Background Hypokalaemia (HK) is found in up to 20% of people with eating disorders and is a clinically relevant electrolyte abnormality, since it can cause life-threatening conditions, such as cardiac arrhythmias, myopathy, rhabdomyolysis, and nephropathy. HK in eating disorders usually develops as a result of diuretic improper use and gastrointestinal losses.
This report describes a teen girl with a severe HK. A thorough medical history and proper laboratory tests allowed an early and accurate diagnosis and treatment.
Clinical case A 15-year-old female patient was admitted to our emergency department with a four month history of weakness, dizziness, light-headedness, nausea and abdominal pain, and mild myalgia. On admission, she was fully responsive. Physical examination was unremarkable, blood pressure was 115/78 mmHg, heart rate 81 bpm. Blood tests revealed severe HK (1.9 mmol/L), hyponatremia (125 mmol/L), hypochloraemia (77 mmol/L), hypomagnesaemia (0.68 mmol/L), metabolic alkalosis (HCO3-28.2 mmol/L) and pre-renal acute kidney insufficiency (creatinine 71µmol/l). ECG showed severe abnormalities of ventricular repolarization (QTc max 0.52 msec).

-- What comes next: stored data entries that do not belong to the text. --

-- ==== Sys2Proof/Laws/Exec.lean ====
section
/-!
SUPPORT. What any command can do, said once: every meaning runs one view command on the issuing lane, so it answers a next
state whenever that lane exists, and it leaves everything but the cache entry and that lane as it was.
-/

namespace Sys2Proof.Machine

/-- The view command each meaning runs. -/
def commandOf : Instr → Bool → View → View
  | .nop, _ => fun v => v
  | .mat slen, g => matCommand slen g
  | .enc ilen, _ => encCommand ilen
  | .dec, _ => fun v => v.onLane Lane.decodeCurrent
  | .srst, _ => fun v => v.onLane Lane.clearScratch
  | .lfwd arg, _ => lfwdCommand arg
  | .lookup slen, g => lookupCommand slen g
  | .hash slen ilen, g => hashCommand slen ilen g
  | .hashx ilen, _ => hashxCommand ilen
  | .clrerr, _ => fun v => v.onLane Lane.clearError

/-- Every meaning runs its view command on the issuing lane. -/
theorem exec_eq_runOn (i : Instr) (s : State) : exec i s = runOn s (commandOf i s.grant) := by
  cases i <;> rfl

/-- The state a command leaves, by its lane. -/
theorem exec_of_lane {s : State} {l : Lane} (i : Instr) (h : s.lanes[s.cur]? = some l) :
    exec i s = .next (s.withView (commandOf i s.grant { cache := s.cache, lane := l })) := by
  rw [exec_eq_runOn, runOn_of_lane h]

/-- If a command answers a next state, it is the one its view command leaves. -/
theorem exec_next {i : Instr} {s t : State} (h : exec i s = .next t) :
    ∃ l, s.lanes[s.cur]? = some l ∧ t = s.withView (commandOf i s.grant { cache := s.cache, lane := l }) :=
  runOn_next (exec_eq_runOn i s ▸ h)

/-- The issuing lane after a command is the one its view command leaves. -/
theorem withView_lane {s : State} {l : Lane} (h : s.lanes[s.cur]? = some l) (v : View) :
    (s.withView v).lanes[s.cur]? = some v.lane := by
  obtain ⟨hk, _⟩ := List.getElem?_eq_some_iff.1 h
  simp [hk]

/-- No command touches another lane. -/
theorem withView_other {s : State} {k : Nat} (h : k ≠ s.cur) (v : View) :
    (s.withView v).lanes[k]? = s.lanes[k]? := by
  simp [h.symm]

end Sys2Proof.Machine
end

Intravenous K+ supplementation, together with rehydration was immediately undertaken. Over the following 48–72 hours, electrolytes, metabolic alkalosis, kidney insufficiency and the ECG intervals gradually normalised.
The adolescent denied diarrhoea, vomiting, and any ingestion of laxatives, and diuretics. Nevertheless, finally urine screening for diuretics showed a large amount of furosemide. On ultrasound scan signs of mild nephrocalcinosis were found as well, indicating chronic abuse of diuretics.
When faced with the positive result of diuretic intake, the patient finally admitted the drug abuse and self-dietary restrictions over the last months. The patient agreed to stop taking diuretics and to undergo a psychiatric evaluation.
Conclusions HK is the most relevant electrolyte abnormality in patients with eating disorders. Only a minority of adolescents with eating disorders abuse diuretics and correct and prompt diagnosis can be very difficult, as these patients often deny diuretic intake.
Concealed diuretic abuse, associated or not with surreptitious vomiting and laxative abuse, should always be taken into account in young women with eating disorders.
Urine screening for diuretics should be performed in patients who deny diuretic intake.